-- ==== Sys2Proof/Machine/Retire.lean ====
section
/-! DEFINITION. What a launch or a section still holds, the end of a launch and its DONE word, and the end of a section's arming
(R79, R82, R84, R89, R109, R293, R360, R369). -/

namespace Sys2Proof.Machine

open Sys2Proof

/-! ## What a set of nodes holds (R82, R84) -/

/-- A node of the element satisfies a test. -/
def elemHas (p : Slot → Bool) (c : CoreId) (e : Nat) : Bool := (List.range 8).any fun k => p ⟨c, e, k⟩

/-- A buffered token is on its way to a node of the set, or stands in a node's output to another wafer, or in one whose circuit has been left
with no input (R94). -/
def bufHas (s : State) (p : Slot → Bool) (g : EdgeId) (b : BufTok) : Bool :=
  b.todo.any (fun d => p ⟨d.core, d.e, b.tok.ctx.toNat⟩) || ((isCut s g || b.todo.isEmpty) && elemHas p g.core g.e)

/-- A matching-store entry holds a token: waiting operands or a held token; a running state is none. -/
def entryHolds (m : MEntry) : Bool :=
  match m.kind with
  | .state _ => false
  | .claimed => false
  | _ => true

/-- Some node of the set holds a token that is not in a park register: in a buffer, a matching store, an issue queue or a stream head. -/
def holdsLive (s : State) (p : Slot → Bool) : Bool :=
  s.x.edges.any (fun q => q.2.buf.any (bufHas s p q.1) || q.2.wait.any fun h => p ⟨q.1.core, q.1.e, h.k⟩)
  || s.x.mstore.any (fun q => q.2.any fun m => entryHolds m && p ⟨q.1, m.e, m.id.k⟩)
  || s.x.iq.any (fun q => q.2.any fun o => p ⟨q.1.1, q.1.2, o.set.id.k⟩)
  || s.x.heldq.any (fun q => p q.1 && !q.2.isEmpty)
  || s.x.walks.any (fun q => p q.1 && (q.2.ha.isSome || q.2.hb.isSome))
  || s.x.hstr.any (fun q => p q.1)
  || s.x.frontQ.any (fun q => p q.1)
  || s.launches.any (fun l => !l.2.catchQ.isEmpty && (match l.2.catch_ with
      | some c => c.1 == s.wafno && p c.2
      | none => false))

/-- Some node of the set holds a token, parked sets among them. -/
def holdsToken (s : State) (p : Slot → Bool) : Bool := holdsLive s p || s.x.park.any fun q => p q.1 && !q.2.isEmpty

/-- A message is a request that satisfies a test, or its answer. -/
def msgReq (m : Msg) (p : PortReq → Bool) : Bool :=
  match m with
  | .req r _ _ => p r
  | .ans r _ => p r
  | .pane r _ _ => p r
  | .hist r .. => p r
  | _ => false

/-- A request of the set is on its way, waits at a home or a port, or is an accepted command of an engine. -/
def outstanding (s : State) (lid : Nat) (p : Slot → Bool) : Bool :=
  let mine (r : PortReq) : Bool := r.lid == lid && p r.sl
  s.net.any (fun k => msgReq k.msg mine)
  || s.x.waitl.any (fun q => q.2.any fun e => mine e.req)
  || s.x.retry.any (fun q => q.2.any fun e => mine e.req)
  || s.x.relw.any (fun q => q.2.any fun e => mine e.req)
  || s.x.outw.any (fun q => q.2.any fun o => o.code = 0 && p o.node)
  || s.twalks.any (fun q => q.2.any fun e => mine e.req)
  || s.x.pwalks.any (fun w => mine w.req)
  || s.launches.any (fun l => l.2.pool.any fun q => mine q.2.req)
  || s.x.hset.any (fun q => q.2.any fun o => mine o.req)
  || s.x.hq.any (fun q => q.2.any fun o => mine o.req)
  || s.x.hbusy.any (fun q => mine q.2.req || q.2.out.any fun t => mine t.req)
  || s.x.late.any (msgReq · mine)
  || s.remotes.any (fun m => m.req.any mine)
  || s.sis.any (fun q => q.2.streams.any fun x => x.req.any mine)
  || s.x.mis.any (fun q => (q.2.ctrl ++ q.2.pool).any fun c => mine c.req)

/-- The slot holds a node of the launch. -/
def ofLaunch (s : State) (lid : Nat) (sl : Slot) : Bool := (node? s sl).any fun n => n.lid == lid

/-! ## Flags (R109, R143) -/

/-- The flags of some slots ORed into the launch's flag words of their fields and cleared. -/
def gatherFlags (s : State) (lid : Nat) (l : List Slot) : State :=
  l.foldl (fun s sl =>
    let s := orWord s lid sl.core.f (flagsOf s sl)
    { s with x := { s.x with flags := tdel s.x.flags sl } }) s

/-! ## The end of a launch (R82, R293, R360, R369) -/

/-- A packet belongs to the launch. -/
def pktOf (lid : Nat) (k : Packet) : Bool :=
  match k.msg with
  | .peer .. => false
  | m => msgLid m == lid

/-- A packet that ends with its launch: counts, a command that no engine has accepted, an island's read, an arrival that has not left its
island (R369, R394), a query or a walk. -/
def pktEnds (me lid : Nat) (k : Packet) : Bool :=
  match k.msg with
  | .req r _ _ => r.lid == lid && (isStreamer r.op || isMatrix r.op || r.op == .mread)
  | .counts l _ _ => l == lid
  | .pane r _ _ => r.lid == lid
  | .arrival _ _ l .. => l == lid && !k.inj && k.srcW == me
  | .ask _ _ l _ _ => l == lid
  | .told _ _ l _ _ => l == lid
  | .walk _ _ l => l == lid
  | _ => false

/-- The execution state without what a launch holds in it. -/
def dropExec (s : State) (lid : Nat) (islands : List (Nat × Nat)) : Exec :=
  let p := ofLaunch s lid
  let x := s.x
  { x with
    nodes := x.nodes.filter fun q => q.2.lid != lid
    hold := x.hold.filter fun q => !p q.1
    flags := x.flags.filter fun q => !p q.1
    park := x.park.filter fun q => !p q.1
    heldq := x.heldq.filter fun q => !p q.1
    walks := x.walks.filter fun q => !p q.1
    hstr := x.hstr.filter fun q => !p q.1
    frn := x.frn.filter fun q => !p q.1
    frontQ := x.frontQ.filter fun q => !p q.1
    edges := x.edges.map fun q =>
      (q.1, ⟨q.2.buf.filter fun b => !bufHas s p q.1 b, q.2.wait.filter fun h => !p ⟨q.1.core, q.1.e, h.k⟩⟩)
    mstore := x.mstore.map fun q => (q.1, q.2.filter fun m => !p ⟨q.1, m.e, m.id.k⟩)
    iq := x.iq.map fun q => (q.1, q.2.filter fun o => !p ⟨q.1.1, q.1.2, o.set.id.k⟩)
    osearch := x.osearch.map fun q => (q.1, q.2.filter fun o =>
      !((offered s o.edge o.dst).any fun t => p ⟨o.dst.core, o.dst.e, t.ctx.toNat⟩))
    ctab := x.ctab.map fun q => (q.1, q.2.filter fun e => e.lid != lid)
    grants := x.grants.filter fun q => q.2 != lid
    waitl := x.waitl.map fun q => (q.1, q.2.filter fun e => e.req.lid != lid)
    retry := x.retry.map fun q => (q.1, q.2.filter fun e => e.req.lid != lid)
    relw := x.relw.map fun q => (q.1, q.2.filter fun e => e.req.lid != lid)
    outw := x.outw.map fun q => (q.1, q.2.filter fun o => !p o.node)
    pwalks := x.pwalks.filter fun w => w.req.lid != lid
    hq := x.hq.map fun q => (q.1, q.2.filter fun o => o.req.lid != lid)
    hbusy := x.hbusy.filter fun q => q.2.req.lid != lid
    late := x.late.filter fun m => msgLid m != lid
    graphs := x.graphs.map fun q => (q.1, q.2.filter fun g => g.lid != lid)
    mis := x.mis.filter fun q => !islands.contains q.1 }

/-- A streamer island without a launch's streams, whose places go to the commands that wait. -/
def siWithout (lid : Nat) (i : Si) : Si :=
  let l := i.streams.filter fun x => x.lid != lid
  { i with streams := startStreams ((l.filter fun x => x.started).length) l }
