/-- A word of BAR0 written: window registers, the mailbox and the MSI-X table keep it, a vector unmasked is no longer pending; the others are
read-only. -/
def bar0Put (s : State) (fn o : Nat) (v : W64) : State :=
  match bar0At o with
  | .hwin w => hwinPut s fn w v
  | .mbox i =>
    let b := s.host.mbox ++ List.replicate (i + 8 - s.host.mbox.length) 0
    { s with host := { s.host with mbox := b.take i ++ leBytes 8 v.toNat ++ b.drop (i + 8) } }
  | .msix i =>
    let s := { s with host := { s.host with msixT := tset s.host.msixT (fn, i) v } }
    if i % 2 = 1 && !v.getLsbD 32 then { s with host := { s.host with pend := s.host.pend.filter fun q => q != (fn, i / 2) } } else s
  | _ => s

/-- Bytes read from BAR0. -/
def bar0Read (s : State) (fn o n : Nat) : List Byte :=
  (List.range n).map fun k => BitVec.ofNat 8 (bits (bar0Get s fn ((o + k) / 8 * 8)).toNat (8 * ((o + k) % 8) + 7) (8 * ((o + k) % 8)))

/-- Bytes written to BAR0: each word that they touch is written once, with its other bytes as they read. -/
def bar0Write (s : State) (fn o : Nat) (bs : List Byte) : State :=
  ((List.range ((o + bs.length + 7) / 8 - o / 8)).map fun i => (o / 8 + i) * 8).foldl (fun s a =>
    let old := leBytes 8 (bar0Get s fn a).toNat
    let new := old.zipIdx.map fun q => if o ≤ a + q.2 && a + q.2 < o + bs.length then (bs[a + q.2 - o]?).getD q.1 else q.1
    bar0Put s fn a (BitVec.ofNat 64 (leNat new))) s

/-- An access to BAR0 lies within it. -/
def inBar0 (fn off n : Nat) : Bool := bar0 ≤ off && fn < 2 && off - bar0 + n ≤ 2 ^ 25

/-! ## Host accesses (R420, R421) -/

/-- HOST_WRITE (R419 to R421): a posted write of at most 512 bytes is applied at its home, or at BAR0's registers. -/
def execHostWrite (fn : Nat) (off : Nat) (bytes : List Byte) (s : State) : Host.Outcome State Fault Refusal :=
  .next (if 512 < bytes.length then hostUr s 0
    else if inBar0 fn off bytes.length then hostDone (bar0Write s fn (off - bar0) bytes) []
    else match hostAt s fn off bytes.length with
      | none => hostUr s 0
      | some (c, pa, t) => match hostPut s c pa bytes t with
        | .error e => hostDone (hostRefused s t c e pa) []
        | .ok s => hostDone s [])

/-- HOST_READ (R419, R421): a read of at most 4,096 bytes, after every earlier posted write of its function, of memory or of BAR0. -/
def execHostRead (fn : Nat) (off : Nat) (len : Nat) (s : State) : Host.Outcome State Fault Refusal :=
  .next (if 4096 < len then hostUr s 0
    else if inBar0 fn off len then hostDone s (bar0Read s fn (off - bar0) len)
    else match hostAt s fn off len with
      | none => hostUr s len
      | some (c, pa, t) => match hostGet s c pa len t with
        | .error e => hostUr (hostRefused s t c e pa) len
        | .ok (s, b) => hostDone s b)

/-! ## AtomicOps (R422) -/

/-- An AtomicOp of w bytes: the new value by a function of the old one, in one step of the home; the old value is returned. -/
def hostAtomic (s : State) (fn off w : Nat) (f : Nat → Nat) : State :=
  if !(w == 4 || w == 8) || off % w ≠ 0 then hostUr s w
  else match hostAt s fn off w with
    | some (c, pa, .hbm ..) => match homeNat s (some c) pa w false with
      | .error _ => hostUr s w
      | .ok (s1, v) => match homeWrite s1 (some c) pa (leBytes w (f v)) false with
        | .error _ => hostUr s w
        | .ok s2 => hostDone (wakeStwait s2 pa w) (leBytes w v)
    | _ => hostUr s w

/-- HOST_FETCHADD (R422). -/
def execHostFetchadd (fn : Nat) (off : Nat) (w : Nat) (v : W64) (s : State) : Host.Outcome State Fault Refusal :=
  .next (hostAtomic s fn off w fun x => x + v.toNat)

/-- HOST_SWAP (R422). -/
def execHostSwap (fn : Nat) (off : Nat) (w : Nat) (v : W64) (s : State) : Host.Outcome State Fault Refusal :=
  .next (hostAtomic s fn off w fun _ => v.toNat)

/-- HOST_CAS (R422). -/
def execHostCas (fn : Nat) (off : Nat) (w : Nat) (cmp : W64) (v : W64) (s : State) : Host.Outcome State Fault Refusal :=
  .next (hostAtomic s fn off w fun x => if x = cmp.toNat % 2 ^ (8 * w) then v.toNat else x)

/-- HWIN_WRITE (R419): a write that names another kind or wafer leaves V at 0. -/
def execHwinWrite (fn : Nat) (w : Nat) (v : W64) (s : State) : Host.Outcome State Fault Refusal :=
  .next (if 2 ≤ fn || 16 ≤ w then s else hwinPut s fn w v)

/-! ## The mailbox (R424) -/

/-- The mailbox block after a command: code, status, byte 2, and what follows from byte 8. -/
def mailed (s : State) (code status b2 : Nat) (rest : List Byte) : State :=
  { s with host := { s.host with mbox := leBytes 1 code ++ leBytes 1 status ++ leBytes 1 b2 ++ List.replicate 5 0 ++ rest } }

/-- PFORM and PFREE are served: the module is ready and its wafer runs. -/
def mailServes (s : State) : Bool := clocksRun s

/-- The fields of a mask. -/
def maskFields (m : W64) : List Nat := (List.range 48).filter fun f => m.getLsbD f

/-- The memory-core SRAM of some fields zero-filled, in both copies. -/
def zeroSram (s : State) (fs : List Nat) : State :=
  let inside (a : Nat) : Bool := bits a 47 46 == 2 && fs.contains (bits a 45 40)
  { s with
    mem := s.mem.filter fun c => !inside c.1
    smem := s.smem.filter fun c => !inside c.1
    ecc := s.ecc.filter fun q => !inside (q.1 * 8) }

/-- The supervisor graph of a partition as its firmware loads it (R399). -/
def supFresh (s : State) (p : Nat) : Graph where
  lid := noLid
  ctx := 512
  sup := true
  pc := 0
  regs := List.replicate 16 0
  words := Config.supGraph s.host.fw p
  wait := none
  park := none
  ended := false
  prio := 3
  boost := 0
  since := 0
  seat := 0

/-- PFORM's refusals: a number, field or context range that is taken or does not exist, a mask that omits this wafer, a gated field. -/
def pformBad (s : State) (p : Nat) (mask : W64) (wmask : BitVec 16) : Bool :=
  !mailServes s || 48 ≤ p || mask = 0 || bits mask.toNat 63 48 != 0 || (s.parts.any fun q => q.1 % 16 == p % 16)
    || (maskFields mask).any (fun f => (partOfField s f).isSome) || (wmask != 0 && !wmask.getLsbD s.wafno) || s.host.pstate == 1

/-- PFORM (R424). -/
def execPform (p : Nat) (mask : W64) (wmask : BitVec 16) (s : State) : Host.Outcome State Fault Refusal :=
  .next (
    let ops := leBytes 8 mask.toNat ++ leBytes 2 wmask.toNat
    if pformBad s p mask wmask then mailed s 1 1 p ops
    else
      let fs := maskFields mask
      let s := zeroSram { s with parts := tset s.parts p ⟨fs, wmask⟩, ctxs := tdel s.ctxs p } fs
      let h := lowest 48 fs
      mailed { s with seqrs := tset s.seqrs h { seqrOf s h with sup := some (supFresh s p) } } 1 0 p ops)

/-- What belongs to a partition goes with it: its key slots, SRAM, saved contexts, queues, records and breakpoints. -/
def freePart (s : State) (p : Nat) : State :=
  let fs := partFields s p
  let mine (c : Nat) : Bool := c / 32 == p % 16
  let h := homeField s p
  zeroSram { s with
    parts := tdel s.parts p
    ctxs := tdel s.ctxs p
    keys := s.keys.filter fun q => !mine q.1
    saved := s.saved.filter fun q => q.2.part != p
    queues := s.queues.filter fun q => !fs.contains q.1.1
    seqrs := tset s.seqrs h { seqrOf s h with sup := none }
    recQ := s.recQ.filter fun r => r.part != p
    recs := s.recs.filter fun q => q.1.1 != p
    svcs := s.svcs.filter fun v => !fs.contains v.f
    brks := s.brks.filter fun q => q.1.1 != p
    tlbs := s.tlbs.map fun q => (q.1, q.2.filter fun e => !mine e.ctx) } fs

/-- PFREE (R424): a partition that is not formed has no part here to free. -/
def execPfree (p : Nat) (s : State) : Host.Outcome State Fault Refusal :=
  .next (
    if !mailServes s || s.launches.any fun q => q.2.part == p then mailed s 2 1 p []
    else mailed (if (tget s.parts p).isSome then freePart s p else s) 2 0 p [])

/-! ## Firmware and attestation (R426 to R428) -/

/-- The 48 words of the defect map. -/
def defWords (s : State) : List Byte := (List.range 48).flatMap fun f => leBytes 8 (tgetD s.host.defmap f 0).toNat

/-- Bytes 0 to 223 of an attestation report. -/
def reportBody (s : State) (nonce : List Byte) : List Byte :=
  leBytes 4 0x58434154 ++ leBytes 4 1 ++ nonce ++ leBytes 32 (Config.sm3 s.host.fw).toNat ++ leBytes 32 (Config.sm3 (defWords s)).toNat
    ++ leBytes 8 s.host.secver.toNat ++ leBytes 64 Config.identityKey.toNat
    ++ (List.range 48).flatMap fun f => leBytes 1 ((partOfField s f).getD 255)

/-- ATTEST (R428): the report stands at byte 64 of the mailbox. -/
def execAttest (nonce : List Byte) (s : State) : Host.Outcome State Fault Refusal :=
  .next (
    if s.host.stage != 6 then s
    else
      let n := (nonce ++ List.replicate 32 0).take 32
      let b := reportBody s n
      mailed s 3 0 0 (n ++ List.replicate 24 0 ++ b ++ leBytes 64 (Config.sm2Sign s.tick b).toNat))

> _Task statement_:
Beginning with the line containing "walks := x.walks.filter fun q => !p q.1" and ending with the line containing "osearch := x.osearch.map", extract those lines exactly from the listing above, and only those.

> _Output_:
    walks := x.walks.filter fun q => !p q.1
    hstr := x.hstr.filter fun q => !p q.1
    frn := x.frn.filter fun q => !p q.1
    frontQ := x.frontQ.filter fun q => !p q.1
    edges := x.edges.map fun q =>
      (q.1, ⟨q.2.buf.filter fun b => !bufHas s p q.1 b, q.2.wait.filter fun h => !p ⟨q.1.core, q.1.e, h.k⟩⟩)
    mstore := x.mstore.map fun q => (q.1, q.2.filter fun m => !p ⟨q.1, m.e, m.id.k⟩)
    iq := x.iq.map fun q => (q.1, q.2.filter fun o => !p ⟨q.1.1, q.1.2, o.set.id.k⟩)
    osearch := x.osearch.map fun q => (q.1, q.2.filter fun o =>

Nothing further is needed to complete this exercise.